Critical path analysis in Timing Captures
The 2201.24 version of PIX on Windows includes a new feature that uses the CPU context switch data collected during a Timing Capture to compute the critical path for a selected PIX event. The critical path is the series of events and thread dependencies that, if shortened, would reduce the overall duration of the selected event.
As an example, consider the following PIX event named MainLoop 17864. This event represents one frame of CPU time. In this frame, we can see where execution begins and ends, as represented by the dark blue boxes. However, there is also a significant portion of the frame drawn in a dim hatched color. This period of time represents a stall, or a period of time in which our main thread is not running.
If we can reduce, or eliminate this time altogether, we can reduce the overall duration of the frame. This is where critical path analysis comes in.
To compute the critical path, right click on the event and select Calculate Critical Path for Selected PIX event from the context menu.
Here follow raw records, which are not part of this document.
theorem gfExp_injective {i j : Nat} (hi : i < 255) (hj : j < 255) (h : gfExp i = gfExp j) : i = j := by
  rw [← minimalPeriod_gfDouble] at hi hj
  rw [gfExp_eq_iterate, gfExp_eq_iterate] at h
  exact Function.iterate_injOn_Iio_minimalPeriod hi hj h

/-- The 255 powers of α are 255 of the 255 nonzero bytes. -/
theorem exists_gfExp_eq {x : Byte} (hx : x ≠ 0) : ∃ i < 255, gfExp i = x := by
  have hsub : (Finset.range 255).image gfExp ⊆ Finset.univ.erase 0#8 := by
    intro y hy
    obtain ⟨i, -, rfl⟩ := Finset.mem_image.mp hy
    simp
  have hcard : ((Finset.range 255).image gfExp).card = 255 := by
    rw [Finset.card_image_of_injOn, Finset.card_range]
    exact fun i hi j hj => gfExp_injective (Finset.mem_range.mp hi) (Finset.mem_range.mp hj)
  have himage := Finset.eq_of_subset_of_card_le hsub (by rw [hcard]; decide +kernel)
  have hmem : x ∈ (Finset.range 255).image gfExp := by simpa [himage] using hx
  simpa using hmem

/-- A byte is 0 or a power of α. -/
theorem eq_zero_or_gfExp (x : Byte) : x = 0#8 ∨ ∃ i, x = gfExp i := by
  by_cases hx : x = 0
  · exact .inl hx
  · obtain ⟨i, -, hi⟩ := exists_gfExp_eq hx
    exact .inr ⟨i, hi.symm⟩

/-! ## The logarithm table -/

/-- The search finds a power of `x` where one lies in its range. -/
theorem gfLogFrom_spec {x : Byte} {k : Nat} (hx : gfExp k = x) (i fuel : Nat) (hi : i ≤ k) (hk : k < i + fuel) :
    gfLogFrom x (gfExp i) i fuel < i + fuel ∧ gfExp (gfLogFrom x (gfExp i) i fuel) = x := by
  induction fuel generalizing i with
  | zero => omega
  | succ fuel ih =>
    rw [gfLogFrom]
    split
    next h => exact ⟨by omega, h⟩
    next h =>
      have hne : i ≠ k := fun he => h (he ▸ hx)
      obtain ⟨hlt, hexp⟩ := ih (i + 1) (by omega) (by omega)
      exact ⟨by rw [gfExp] at hlt; omega, hexp⟩

/-- `LOG` inverts `EXP` on the nonzero bytes (42_gf_rs.md R171). -/
theorem gfLog_spec {x : Byte} (hx : x ≠ 0) : gfLog x < 255 ∧ gfExp (gfLog x) = x := by
  obtain ⟨k, hk, he⟩ := exists_gfExp_eq hx
  exact gfLogFrom_spec he 0 255 k.zero_le (by omega)

@[simp] theorem gfLog_gfExp (i : Nat) : gfLog (gfExp i) = i % 255 := by
  obtain ⟨hlt, hexp⟩ := gfLog_spec (gfExp_ne_zero i)
  exact gfExp_injective hlt (by omega) (by rw [hexp, gfExp_mod])

/-! ## Multiplication -/

@[simp] theorem gfMul_zero (x : Byte) : gfMul x 0#8 = 0#8 := by simp [gfMul]

@[simp] theorem zero_gfMul (x : Byte) : gfMul 0#8 x = 0#8 := by simp [gfMul]

/-- The product of powers of α is the power of the sum (42_gf_rs.md R172). -/
@[simp] theorem gfMul_gfExp (i j : Nat) : gfMul (gfExp i) (gfExp j) = gfExp (i + j) := by
  have hne : ¬ (gfExp i = 0 ∨ gfExp j = 0) := by simp
  rw [gfMul, if_neg hne, gfLog_gfExp, gfLog_gfExp, ← Nat.add_mod, gfExp_mod]

theorem gfMul_comm (x y : Byte) : gfMul x y = gfMul y x := by
  simp only [gfMul, or_comm, Nat.add_comm]

/-- Multiplying by α to the `i` is doubling `i` times. -/
theorem gfExp_gfMul (i : Nat) (y : Byte) : gfMul (gfExp i) y = gfDouble^[i] y := by
  obtain rfl | ⟨j, rfl⟩ := eq_zero_or_gfExp y
  · rw [gfMul_zero, iterate_gfDouble_zero]
  · rw [gfMul_gfExp, gfExp_add]

theorem gfMul_assoc (x y z : Byte) : gfMul (gfMul x y) z = gfMul x (gfMul y z) := by
  obtain rfl | ⟨i, rfl⟩ := eq_zero_or_gfExp x
  · simp
  obtain rfl | ⟨j, rfl⟩ := eq_zero_or_gfExp y
  · simp
  obtain rfl | ⟨k, rfl⟩ := eq_zero_or_gfExp z
  · simp
  simp [Nat.add_assoc]

theorem gfMul_xor (x y z : Byte) : gfMul x (y ^^^ z) = gfMul x y ^^^ gfMul x z := by
  obtain rfl | ⟨i, rfl⟩ := eq_zero_or_gfExp x
  · simp
  · simp only [gfExp_gfMul, iterate_gfDouble_xor]

theorem gfMul_one (x : Byte) : gfMul x 1 = x := by
  rw [gfMul_comm]
  exact gfExp_gfMul 0 x

/-- The inverse of a nonzero byte is the power of α with the opposite exponent. -/
theorem gfMul_inverse {x : Byte} (hx : x ≠ 0) : gfMul x (gfExp ((255 - gfLog x) % 255)) = 1 := by
  obtain ⟨hlt, hexp⟩ := gfLog_spec hx
  calc gfMul x (gfExp ((255 - gfLog x) % 255))
      = gfMul (gfExp (gfLog x)) (gfExp (255 - gfLog x)) := by rw [gfExp_mod, hexp]
    _ = gfExp (255 % 255) := by rw [gfMul_gfExp, gfExp_mod, Nat.add_sub_of_le hlt.le]
    _ = 1 := rfl

/-- Settles O14: on the powers of α the product is the sum of the exponents, and doubling distributes over exclusive
or. -/
theorem gfTablesAndFieldLaws : Obligations.GfTablesAndFieldLaws := by
  refine ⟨rfl, fun i _ => toNat_gfDouble (gfExp i), fun i hi => ?_, fun x hx => ?_, fun _ _ => rfl, gfMul_comm,
    gfMul_assoc, gfMul_xor, fun x => ⟨gfMul_one x, gfMul_zero x⟩, fun _ => gfMul_inverse⟩
  · rw [gfLog_gfExp, Nat.mod_eq_of_lt (by omega)]
  · obtain ⟨hlt, hexp⟩ := gfLog_spec hx
    exact ⟨by omega, hexp⟩

end Sys2Proof.Machine
end

section
/-! SUPPORT. The function plane (46_qr_matrix.md R300 to R309): which cells each pattern draws, and how many. -/

namespace Sys2Proof.Machine

/-! ## Which cells a drawing marks -/

@[simp] theorem func_nil (x y : Nat) : Drawing.func [] x y = false := rfl

@[simp] theorem func_setFunc (g : Drawing) (a b x y : Nat) (d : Bool) :
    (g.setFunc a b d).func x y = true ↔ (a = x ∧ b = y) ∨ g.func x y = true := by
  simp only [Drawing.func, Drawing.setFunc, List.lookup_cons]
  by_cases h : a = x ∧ b = y
  · obtain ⟨rfl, rfl⟩ := h
    simp
  · have hb : ((x, y) == (a, b)) = false := by
      simp only [beq_eq_false_iff_ne, ne_eq, Prod.mk.injEq]
      omega
    simp [hb, h]

/-- Drawing steps one after the other mark the cells that each of them marks. -/
theorem func_foldl {α : Type} {f : Drawing → α → Drawing} {P : α → Prop} {x y : Nat}
    (hf : ∀ g c, (f g c).func x y = true ↔ P c ∨ g.func x y = true) (l : List α) (g : Drawing) :
    (l.foldl f g).func x y = true ↔ (∃ c ∈ l, P c) ∨ g.func x y = true := by
  induction l generalizing g with
  | nil => simp
  | cons c l ih =>
    rw [List.foldl_cons, ih, hf, List.exists_mem_cons_iff, or_left_comm, or_assoc]

theorem mem_squareAround (cx cy r n x y : Nat) :
    (x, y) ∈ squareAround cx cy r n ↔
      x < n ∧ y < n ∧ x ≤ cx + r ∧ cx ≤ x + r ∧ y ≤ cy + r ∧ cy ≤ y + r := by
  simp only [squareAround, List.mem_flatMap, List.mem_filterMap, List.mem_range, Option.ite_none_right_eq_some,
    Option.some.injEq, Prod.mk.injEq]
  constructor
  · rintro ⟨dy, hdy, dx, hdx, hgrid, rfl, rfl⟩
    omega
  · intro h
    exact ⟨y + r - cy, by omega, x + r - cx, by omega, by omega, by omega, by omega⟩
The critical path is displayed in a new lane in the Timeline named “Critical path” followed by the event name. As before, we can see the periods of time at the beginning and the end of the frame when our main thread is executing. But now, the shaded area representing the stall is filled in with information about the events that were running during the stall, and therefore accounted for the overall stalled time.
The change in color of the thread indicator line during the stall from peach, to green to orange indicates that there are three different threads running during this time.
So now that we’ve seen what’s running, let’s look at why those events ran, which resulted in this long stall.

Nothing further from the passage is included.